Last week I said that everyday we make thousands of choices. Much of what we do comes from habitual behaviors. Most of our decisions are made by our unconscious. We gravitate towards familiarity; even though it may be unhealthy, it is comfortable. To take a different path becomes increasingly difficult unless a roadblock of some kind is put in the path to help us change direction.
It works this way: You have a thought. Your brain releases chemicals which can be emotionally toxic or not. An electrical transmission goes across your brain. Then you become aware of what you’re thinking. Thoughts stimulate emotions that result in an attitude which finally produces behavior.

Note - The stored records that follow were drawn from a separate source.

-- ==== Sys2Proof/Machine/Flags.lean ====
section
/-! DEFINITION. The flags an instruction can write into `VF` (10_state.md R22, 42_alu.md R130), and the order of the
two writes. -/

namespace Sys2Proof.Machine

/-- A flag as a register value, 0 or 1 (42_alu.md R130). -/
def flagByte (c : Bool) : Byte := if c then 1 else 0

/-- The carry out of bit 7 of an exact sum (42_alu.md R137). -/
def carryFlag (a b : Byte) : Byte := flagByte (decide (0xFF < a.toNat + b.toNat))

/-- NOT borrow of `a - b` (42_alu.md R138, R140; D33). -/
def notBorrowFlag (a b : Byte) : Byte := flagByte (decide (b.toNat ≤ a.toNat))

/-- The bit a right shift by one shifts out (42_alu.md R139). -/
def shrFlag (a : Byte) : Byte := flagByte (a.getLsbD 0)

/-- The bit a left shift by one shifts out (42_alu.md R141). -/
def shlFlag (a : Byte) : Byte := flagByte (a.getLsbD 7)

/-- `VF <- f`. -/
def State.setVF (s : State) (f : Byte) : State := s.setV 15 f

/-- The result into `Vx`, then the flag into `VF`, last (42_alu.md R130; D9). -/
def State.setVThenVF (s : State) (x : Reg) (b f : Byte) : State := (s.setV x b).setVF f

end Sys2Proof.Machine
end

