-- ==== Sys2Proof/Laws/Ops.lean ====
section
/-! SUPPORT. One lemma per shared operation that says all it can do. -/

namespace Sys2Proof.Machine

/-- A checked execute phase answers a next state either because the check passed and the rest answered it, or because it
failed and the core stopped (40_cycle.md R96, R97). -/
theorem check_eq_next {c : Bool} {f : Fault} {s t : State} {body : Result} :
    check c f s body = .next t ↔ (c = true ∧ body = .next t) ∨ (c = false ∧ s.halt (.fault f) = t) := by
  cases c <;> simp [check, raise]

theorem check_pass {c : Bool} (f : Fault) (s : State) (body : Result) (h : c = true) : check c f s body = body := by
  simp [check, h]

theorem check_fail {c : Bool} (f : Fault) (s : State) (body : Result) (h : c = false) :
    check c f s body = .next (s.halt (.fault f)) := by
  simp [check, raise, h]

theorem inRam_iff (a n : Nat) : inRam a n = true ↔ a + n ≤ 4096 := by simp [inRam]

theorem foldl_setIfInBounds_getElem? {n : Nat} (dst : Vector Byte n) (k : Nat) (src : Nat → Byte) (j : Nat) :
    ((List.range k).foldl (fun d j => d.setIfInBounds j (src j)) dst)[j]? =
      if j < k ∧ j < n then some (src j) else dst[j]? := by
  induction k with
  | zero => simp
  | succ k ih =>
    rw [List.range_succ, List.foldl_append]
    simp only [List.foldl_cons, List.foldl_nil, Vector.getElem?_setIfInBounds]
    by_cases h : k = j
    · subst h
      by_cases hn : k < n
      · simp [hn]
      · simp [hn]
    · have hlt : j < k + 1 ↔ j < k := by omega
      simp [h, ih, hlt]

/-- Elements up to `x` are the source's, the others are kept. -/
theorem copyUpTo_getElem? {n : Nat} (dst : Vector Byte n) (x : Nat) (src : Nat → Byte) (j : Nat) :
    (copyUpTo dst x src)[j]? = if j ≤ x ∧ j < n then some (src j) else dst[j]? := by
  rw [copyUpTo, foldl_setIfInBounds_getElem?]; simp only [Nat.lt_succ_iff]

theorem copyUpTo_getElem {n : Nat} (dst : Vector Byte n) (x : Nat) (src : Nat → Byte) (j : Nat) (h : j < n) :
    (copyUpTo dst x src)[j] = if j ≤ x then src j else dst[j] := by
  have := copyUpTo_getElem? dst x src j
  rw [Vector.getElem?_eq_getElem h, Vector.getElem?_eq_getElem h] at this
  by_cases hx : j ≤ x <;> simpa [hx, h] using this

theorem State.length_firstV (s : State) (x : Reg) : (s.firstV x).length = x.val + 1 := by simp [State.firstV]

theorem State.firstV_getElem? (s : State) (x j : Reg) (h : j ≤ x) : (s.firstV x)[j.val]? = some (s.getV j) := by
  have : j.val < x.val + 1 := by simpa [Nat.lt_succ_iff] using h
  simp [State.firstV, State.getV, this]

theorem State.getV_eq_getElem? (s : State) (x : Reg) : s.v[x.val]? = some (s.getV x) := by
  simp [State.getV]

theorem State.key_setKey (s : State) (k j : Nat) (b : Bool) :
    (s.setKey k b).key j = if j = k ∧ k < 16 then b else s.key j := by
  by_cases h : j = k
  · subst h; by_cases hn : j < 16 <;> simp [State.key, hn]
  · simp [State.key, h, Ne.symm h]

theorem State.key_of_le (s : State) (k : Nat) (h : 16 ≤ k) : s.key k = false := by
  simp [State.key, h]

/-- Consuming a key releases it under `Smooth` and changes no key under `Static` (60_exceptions.md R255). -/
theorem State.key_consumeKey (s : State) (k j : Nat) :
    (s.consumeKey k).key j = if s.policy = .smooth ∧ j = k then false else s.key j := by
  unfold State.consumeKey
  cases hp : s.policy
  · simp
  · rw [State.key_setKey]
    by_cases h : j = k
    · subst h
      by_cases hn : j < 16
      · simp [hn]
      · simp [hn, State.key_of_le s j (by omega)]
    · simp [h]

/-- The pressed key is the lowest one (60_exceptions.md R254). -/
theorem State.pressedKey_eq_some (s : State) (k : Nat) :
    s.pressedKey = some k ↔ k < 16 ∧ s.key k = true ∧ ∀ j < k, s.key j = false := by
  simp [State.pressedKey, List.find?_range_eq_some]
  tauto

theorem State.pressedKey_eq_none (s : State) : s.pressedKey = none ↔ ∀ k < 16, s.key k = false := by
  simp [State.pressedKey]

theorem State.top_push (s : State) (a : Word) (h : s.sp.val ≤ 15) : (s.push a).top = a := by
  have h' : s.sp.val < 16 := by omega
  have : (s.sp.val + 1) % 17 - 1 = s.sp.val := by omega
  simp [State.top, this, h']

/-- `PC` after a latch, from an address the fetch accepts: exactly two more. -/
theorem State.latch_pc_toNat (s : State) (w : Word) (h : s.fetchable = true) :
    (s.latch w).pc.toNat = s.pc.toNat + 2 := by
  simp only [State.fetchable, decide_eq_true_eq] at h
  simp [BitVec.toNat_add]
  omega

end Sys2Proof.Machine
end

The sum of all our thoughts comprises our overall attitude which we act out. Allowing our minds to dwell on envy, lust, greed, or revenge only leads to bad behavior. All negative or wrong behavior starts with that one thought. It goes like this:
1. One negative thought produces a one or a number of toxic feelings
2. Produces a toxic attitude and negative (or wrong) beliefs
3. Make a wrong or destructive decision
4. Results in wrong actions or destructive behavior
5. Ongoing negative behavior eventually wreaks havoc on our minds and bodies.
When we become aware of a negative thought, we have a choice: to let it go through or put up a road block. The answer: put up a road block. Where do we get this road block? The living Word of God. It’s the God tool we use to erect a road block.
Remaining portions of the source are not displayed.